The results reveal that the second approach achieves a significant speedup, requiring less than 15% of the time taken by the slower method. However, even the "slow" approach is remarkably fast, taking less than 0.0001 seconds to execute.

This pattern will be recurring in our benchmarks, where absolute execution times are often negligible. In such cases, the relevance of our conclusions heavily depends on the context. If the operation is only performed once in isolation, readability should be the primary consideration for choosing a method. On the other hand, if the operation is executed repeatedly, small differences in performance might accumulate and become meaningful, making the faster approach a more suitable choice.

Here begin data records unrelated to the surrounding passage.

-- ==== Sys2Proof/Machine/Harvest.lean ====
section
/-! DEFINITION. Harvest (R93 to R104): its four periods, their alignment, the latched banks, the daily archive in the NV
store, and the HARVEST commands. -/

namespace Sys2Proof.Machine

/-- Register page HARVEST. -/
def hvPage : Nat := 0x08

/-! ### Statistics -/

/-- MEAN and RMS deviation of a context's results, rounded to nearest. -/
def CtxStat.mean (x : CtxStat) : Int := roundDiv x.sum x.count
def CtxStat.rms (x : CtxStat) : Nat := sqrtRatio (x.count * x.sumSq - x.sum * x.sum).toNat (x.count * x.count)

/-- VAR_SEEN says that the record of context `i` is INCOMPLETE: a round dropped its folding or its measurement work
(R96). Bit 4 stands for a round in which the board ran nothing (R296). -/
def ctxIncomplete (varSeen i : Nat) : Bool :=
  varSeen.testBit 3 || varSeen.testBit 4 || (varSeen.testBit 2 && decide (48 ≤ i))

/-- Add the counters of one table to those of another. -/
def addTable (a b : Table Nat) : Table Nat :=
  b.foldl (fun t p => tput (fun _ => 0) t p.1 ((tget (fun _ => 0) t p.1 + p.2) % 2 ^ 64)) a

/-! ### Latching (R95) -/

/-- Header FLAGS of a period that closes (R104); bit 8, which no register shows, keeps bit 4 of `varSeen`. -/
def Period.flags (p : Period) (alignAct short : Bool) : Nat :=
  b2n (p.aligned && alignAct) + 2 * b2n (p.short || short) + 4 * b2n (p.varSeen.testBit 4 || p.varSeen.testBit 3 || p.varSeen.testBit 2)
    + 16 * (p.varSeen % 32)

/-- The bank of a period that closes. -/
def Period.latch (p : Period) (b : Bank) (alignAct short : Bool) : Bank :=
  { seq := (b.seq + 1) % 2 ^ 32, rounds := p.rounds, flags := p.flags alignAct short, start := p.start, ctr := p.ctr,
    ctx := p.ctx, lost := [] }

/-- A period as it opens at the boundary `start`. -/
def Period.opened (start : Nat) (alignAct : Bool) : Period := { Period.zero with start, aligned := alignAct }

/-- The values of a 1 s period go into a longer one. -/
def Period.addSecond (ctr : Table Nat) (p : Period) : Period := { p with ctr := addTable p.ctr ctr, secs := p.secs + 1 }

/-- The 1 s boundary (R95): every counter latches and restarts at 0; peaks and lows restart. -/
def State.latchSecond (s : State) (short : Bool) : State :=
  let h := s.harvest
  let p := { h.p1 with ctr := s.ctr }
  let s := { s with
    ctr := []
    board := { s.board with temposMin := 0x1FFFF }
    budget := { s.budget with
      fLow := s.budget.fCell
      vmon := (List.range 10).foldl (fun t r => tmod (fun _ => (⟨0, 0⟩ : Vmon)) t r fun v => { v with low := v.now })
        s.budget.vmon } }
  let s := (List.range 48).foldl (fun (s : State) (k : Nat) => s.setChan k fun c => { c with peak := c.queue.length }) s
  (s.setHarvest fun h => { h with
    b1 := p.latch h.b1 h.alignAct (short || h.realign.testBit 0), p1 := Period.opened s.osc.bnd h.alignAct
    p60 := h.p60.addSecond p.ctr, p900 := h.p900.addSecond p.ctr, pday := h.pday.addSecond p.ctr
    realign := h.realign / 2 * 2 }).event hvPage 0

/-- The 60 s boundary. -/
def State.latchMinute (s : State) (short : Bool) : State :=
  (s.setHarvest fun h => { h with
    b60 := h.p60.latch h.b60 h.alignAct (short || h.realign.testBit 1), p60 := Period.opened s.osc.bnd h.alignAct
    realign := h.realign.land 13 }).event hvPage 1

/-- The 900 s boundary. -/
def State.latchQuarter (s : State) (short : Bool) : State :=
  (s.setHarvest fun h => { h with
    b900 := h.p900.latch h.b900 h.alignAct (short || h.realign.testBit 2), p900 := Period.opened s.osc.bnd h.alignAct
    realign := h.realign.land 11 }).event hvPage 2

/-! ### Latched values (R104, R105) -/

/-- A header item. -/
def Bank.header (b : Bank) (item : Nat) : Nat :=
  if b.lost.contains (0, item, 0) then 0
  else
    match item with
    | 0 => b.seq
    | 1 => b.rounds
    | 2 => b.flags % 256
    | 3 => b.start
    | _ => 0

/-- A latched counter, by its page and the offset of its LO word. -/
def Bank.counter (b : Bank) (p o : Nat) : Nat :=
  if 0xA00 ≤ o ∧ o < 0xF00 ∧ b.lost.contains (1, p, o) = false then tget (fun _ => 0) b.ctr (p * 0x1000 + o) else 0

/-- A statistic of context `i`. -/
def Bank.ctxItem (b : Bank) (i item : Nat) : Nat :=
  let x := tget (fun _ => CtxStat.zero) b.ctx i
  if 96 ≤ i ∨ b.lost.contains (2, i, item) = true then 0
  else
    match item with
    | 0 => x.count
    | 1 => s64 x.mean
    | 2 => s64 x.min
    | 3 => s64 x.max
    | 4 => x.rms
    | 5 => x.flags % 128 + 256 * b2n (ctxIncomplete (b.flags / 16) i)
    | _ => 0

/-- The value that a selection of HV_SEL names in the bank; an unimplemented location reads 0. -/
def Bank.selected (b : Bank) (w : Word) : Nat :=
  match bits w 3 2 with
  | 0 => b.header (bits w 11 4)
  | 1 => b.counter (bits w 11 4) (bits w 23 12)
  | 2 => b.ctxItem (bits w 11 4) (bits w 15 12)
  | _ => 0

/-- HARVEST_BANK_ECC_UNCORR: the latched value that the selection names reads 0, and the header shows INCOMPLETE. -/
def Bank.lose (w : Word) (b : Bank) : Bank :=
  let b := { b with flags := b.flags.lor 4 }
  match bits w 3 2 with
  | 0 => if bits w 11 4 = 2 then { b with flags := 4 } else { b with lost := (0, bits w 11 4, 0) :: b.lost }
  | 1 => { b with lost := (1, bits w 11 4, bits w 23 12) :: b.lost }
  | 2 => { b with lost := (2, bits w 11 4, bits w 15 12) :: b.lost }
  | _ => b

/-- Change the bank that HV_SEL [1:0] chooses. -/
def Harvest.onBank (h : Harvest) (n : Nat) (f : Bank → Bank) : Harvest :=
  match n with
  | 0 => { h with b1 := f h.b1 }
  | 1 => { h with b60 := f h.b60 }
  | 2 => { h with b900 := f h.b900 }
  | _ => { h with bday := f h.bday }

/-! ### The daily archive (R98, R99) -/

/-- Bytes of an archive slot. -/
def archBytes : Nat := 4736

def State.archBase (s : State) : Nat := bits (s.cfg hvPage 4) 18 0
def State.archSlots (s : State) : Nat := bits (s.cfg hvPage 8) 15 0

/-- A protect block of the byte range is protected (R460). -/
def State.rangeProtected (s : State) (a n : Nat) : Bool :=
  (List.range 64).any fun b => s.nv.bp.testBit b && decide (a < 8192 * (b + 1)) && decide (8192 * b < a + n)

/-- The ring can be written. A ring of no slots holds no record: it is skipped as one that does not fit is (log entry
66). -/
def State.archOk (s : State) : Bool :=
  decide (s.archBase % 128 = 0) && s.archSlots != 0 && decide (s.archBase + s.archSlots * archBytes ≤ nvBytes)
    && !s.rangeProtected s.archBase (s.archSlots * archBytes)

/-- The two words of a 64-bit value, low first. -/
def words64 (v : Int) : List Nat := [s64 v % 2 ^ 32, s64 v / 2 ^ 32]

/-- The entry of one context. -/
def State.archEntry (s : State) (i : Nat) : List Nat :=
  let v := s.harvest.bday.ctxItem i
  [i + 256 * (s.timCfg i).mode + 65536 * (v 5 % 128) + 2 ^ 24 * (v 5 / 256), v 0 % 2 ^ 32]
    ++ words64 (v 1) ++ words64 (v 2) ++ words64 (v 3) ++ words64 (v 4) ++ [0, 0]

/-- Header and entries of the day's record. -/
def State.archRecord (s : State) (seq : Nat) : List Nat :=
  let b := s.harvest.bday
  let l := (List.range 96).filter fun i => (s.timCfg i).arch
  [l.length + 0x100 + 0x48410000, seq] ++ words64 (b.header 3) ++ [b.header 1 % 2 ^ 32, b.header 2, 0, 0] ++ l.flatMap s.archEntry

/-- ARCH_BUSY. -/
def Harvest.archBusy (h : Harvest) : Bool := h.arch.isSome

/-- Begin the archive record of the day that has closed, or skip it with HARVEST_ARCH_FAIL. A record that falls while the
one before it is still being written is skipped too (log entry 66). -/
def State.archive (s : State) : State :=
  if s.archOk = false ∨ s.harvest.archBusy = true then (((s.bump hvPage 0xA08).event hvPage 6).raise hvPage 2)
  else
    let h := s.harvest
    let seq := (h.archSeq + 1) % 2 ^ 32
    let slot := h.archSlot % s.archSlots
    let a := s.archBase + slot * archBytes
    let ws := (s.archRecord seq).zipIdx.map (fun p => (a + 4 * p.2, p.1)) ++ [(a + 4732, 0xFFFFFFFF - seq)]
    s.setHarvest fun h => { h with arch := some { slot, seq, words := ws } }

/-- Words of an archive record that the controller writes in one round (log entry 66). -/
def archRate : Nat := 256

/-- One round of the archive writer: words in ascending address order, the commit word last (R99). -/
def State.archRound (s : State) : State :=
  match s.harvest.arch with
  | none => s
  | some j =>
    if s.nvWritable = false then s
    else
      let s := (j.words.take archRate).foldl (fun (s : State) w => s.nvWrite w.1 [w.2]) s
      let rest := j.words.drop archRate
      if rest = [] then
        let s := s.setHarvest fun h => { h with arch := none, archSeq := j.seq, archSlot := (j.slot + 1) % s.archSlots }
        (s.bump hvPage 0xA00).event hvPage 5
      else s.setHarvest fun h => { h with arch := some { j with words := rest } }

/-- The newest valid slot of a ring of records: its number and its sequence number. -/
def newestSlot (seqs : List (Option Nat)) : Option (Nat × Nat) :=
  seqs.zipIdx.foldl (fun b p =>
    match p.1, b with
    | some q, none => some (p.2, q)
    | some q, some (i, r) => if r < q then some (p.2, q) else some (i, r)
    | none, b => b) none

/-- The sequence number of archive slot `i`, when the slot is valid. -/
def State.archSlotSeq (s : State) (i : Nat) : Option Nat :=
  let a := s.archBase + i * archBytes
  let q := nvWord s.nv.mem (a + 4)
  if nvWord s.nv.mem a / 65536 = 0x4841 ∧ nvWord s.nv.mem (a + 4732) = 0xFFFFFFFF - q ∧ s.nv.badIn a archBytes = false then
    some q
  else none

/-- The ring resumes after its newest valid slot, in the first round in which ARCH_EN is active (R490). -/
def State.archResume (s : State) : State :=
  if s.harvest.archResumed ∨ bit (s.cfg hvPage 0) 1 = false then s
  else
    let s := s.setHarvest fun h => { h with archResumed := true }
    if s.archBase + s.archSlots * archBytes ≤ nvBytes then
      match newestSlot ((List.range s.archSlots).map s.archSlotSeq) with
      | some (i, q) => s.setHarvest fun h => { h with archSlot := (i + 1) % s.archSlots, archSeq := q }
      | none => s
    else s

/-- The 86,400 s boundary. -/
def State.latchDay (s : State) (short : Bool) : State :=
  let s := (s.setHarvest fun h => { h with
    bday := h.pday.latch h.bday h.alignAct (short || h.realign.testBit 3), pday := Period.opened s.osc.bnd h.alignAct
    realign := h.realign.land 7 }).event hvPage 3
  if bit (s.cfg hvPage 0) 1 then s.archive else s

/-! ### Boundaries (R93, R94) -/

/-- T of DOM[0] at the present boundary as its line predicts it, and what it gained in the round. -/
def State.dayTime (s : State) : Int × Int :=
  let g := round8 - (s.dom 0).slope
  ((s.tdom 0).t + g, g)

/-- Rounds since the boundary from which the free-running periods are counted. -/
def State.freeRounds (s : State) : Nat := s.roundNow - s.harvest.origin

/-- A 1 s boundary falls at the present round boundary. -/
def State.secondDue (s : State) : Bool :=
  if s.harvest.alignAct then decide (s.dayTime.1.fmod secUnits < s.dayTime.2)
  else decide (0 < s.freeRounds) && s.freeRounds % 8000 == 0

/-- The UTC offset at the present boundary: an armed leap whose instant the boundary has reached is in it (R94, R242). -/
def State.dayOfs (s : State) : Int :=
  s.utcOfs 0 + (if (s.tdom 0).armed && s.leapAhead 0 s.dayTime.1 then
    (if bit (s.dir 0x09 (leapReg 0)) 25 then -1 else 1) else 0)

/-- The whole second that the boundary shows, on the scale that the longer aligned periods follow (R93, R94): T less
UTC_OFS, whatever UTC_VALID says (log entry 66). -/
def State.dayLabel (s : State) : Int := floorDiv s.dayTime.1 secUnits - s.dayOfs

/-- A longer period of `n` seconds closes at this 1 s boundary: free-running, every n-th one counted from the origin. A
boundary that a row brings between those of the count closes it after n seconds of the period. -/
def State.longDue (s : State) (p : Period) (n : Nat) : Bool :=
  if s.harvest.alignAct then s.dayLabel % n == 0
  else if s.secondDue then s.freeRounds / 8000 % n == 0 else decide (n ≤ p.secs)

/-- A 1 s harvest boundary, and the longer ones that fall with it; `all` closes every period SHORT (RESYNC). -/
def State.harvestLatch (s : State) (all : Bool) : State :=
  let s := s.latchSecond all
  let s := if all || s.longDue s.harvest.p60 60 then s.latchMinute all else s
  let s := if all || s.longDue s.harvest.p900 900 then s.latchQuarter all else s
  if all || s.longDue s.harvest.pday 86400 then s.latchDay all else s

/-- Alignment as HV_CFG and VALID of DOM[0] have it now: a change of ALIGN, or of the rule that follows from both, marks each
period in progress (R93). The rule changes back when DOM[0] loses valid time, and marks them again (log entry 66). -/
def State.harvestAlign (s : State) : State :=
  let want := bit (s.cfg hvPage 0) 0
  let act := want && (s.tdom 0).valid
  let same := act == s.harvest.alignAct && want == s.harvest.alignCfg
  let s := s.setHarvest fun h => { h with timeWait := want && !act, alignAct := act, alignCfg := want }
  if same then s else (s.setHarvest fun h => { h with realign := 15 }).event hvPage 4

/-- A completed round counts in every period. -/
def Harvest.count (h : Harvest) : Harvest :=
  { h with
    p1 := { h.p1 with rounds := h.p1.rounds + 1 }, p60 := { h.p60 with rounds := h.p60.rounds + 1 }
    p900 := { h.p900 with rounds := h.p900.rounds + 1 }, pday := { h.pday with rounds := h.pday.rounds + 1 } }

/-- The variant of the round that begins, in VAR_SEEN of every period. -/
def Harvest.seeVariant (v : Nat) (h : Harvest) : Harvest :=
  let f (p : Period) : Period := { p with varSeen := p.varSeen.lor (2 ^ v) }
  { h with p1 := f h.p1, p60 := f h.p60, p900 := f h.p900, pday := f h.pday }

/-- The periods open at the first boundary after SCLK_LOCK. -/
def State.harvestOpen (s : State) : State :=
  s.setHarvest fun h => { h with
    origin := 0, p1 := Period.opened s.osc.bnd h.alignAct, p60 := Period.opened s.osc.bnd h.alignAct
    p900 := Period.opened s.osc.bnd h.alignAct, pday := Period.opened s.osc.bnd h.alignAct }

/-! ### Commands (R103) -/

/-- Refusals of a HARVEST command. -/
def State.harvestChecks (s : State) (code : Nat) : Checks :=
  match code with
  | 1 => { busy := s.busy hvPage, state := s.harvest.alignAct }
  | 2 => { busy := s.busy hvPage || s.harvest.archBusy }
  | _ => { arg := true }

/-- Issue a HARVEST command. -/
def State.harvestCommand (s : State) (m : Master) (code : Nat) : State :=
  let m := masterCode m
  s.onWrite hvPage m fun (s : State) =>
    s.submit hvPage m code (s.arg hvPage m) (s.harvestChecks code)

/-- The pending HARVEST command takes effect. -/
def State.harvestApply (s : State) : State :=
  match (s.page hvPage).pend with
  | none => s
  | some q =>
    s.settleCmd hvPage (s.harvestChecks q.code).again fun q s =>
      if q.code = 1 then (s.harvestLatch true).setHarvest fun h => { h with origin := s.roundNow }
      else s.setHarvest fun h => { h with archSlot := 0 }

/-- Step 5 of R23: alignment, then the boundary when it is due. Answers whether the 900 s period closed. -/
def State.harvestStep (s : State) : State × Bool :=
  let s := s.harvestAlign
  let q := s.harvest.b900.seq
  let s := if s.secondDue then s.harvestLatch false else s
  (s, s.harvest.b900.seq != q)

/-! ### The rows -/

/-- RESYNC. -/
def execResync (m : Master) (s : State) : Host.Outcome State Fault Refusal := finish (s.harvestCommand m 1)

/-- ARCH_CLEAR. -/
def execArchClear (m : Master) (s : State) : Host.Outcome State Fault Refusal := finish (s.harvestCommand m 2)

end Sys2Proof.Machine
end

To make this point concrete, let’s revisit the functions from the previous example and call them inside a for-loop that runs 100,000 times. Since our sole goal is to repeat the operation, the iteration variable itself plays no role. In such cases, it's common practice to employ a throwaway variable: placeholder that exists only to satisfy the loop’s syntax, without ever being referenced. This convention signals to other programmers that the variable's value can be safely ignored. In our example, _ serves this purpose, simply reflecting that each iteration performs exactly the same operation.

x      = rand(100_000)
foo()  = sum(2 .* x)

function replicate()
   for _ in 1:100_000
      foo()
   end
end
Output in REPL
  5.697 s (500000 allocations: 74.52 GiB)
x      = rand(100_000)
foo(x) = sum(a -> 2 * a, x)

function replicate(x)
   for _ in 1:100_000
      foo(x)
   end
end
Output in REPL
  677.130 ms (0 allocations: 0 bytes)

The example starkly reveals the consequences of calling these functions within a for-loop. The execution time of the slow version now jumps to more than 20 seconds, while the fast version finishes in under one second. Such a stark contrast underscores the importance of optimizing functions that are executed repeatedly: even seemingly minor improvements can accumulate into pronounced performance gains.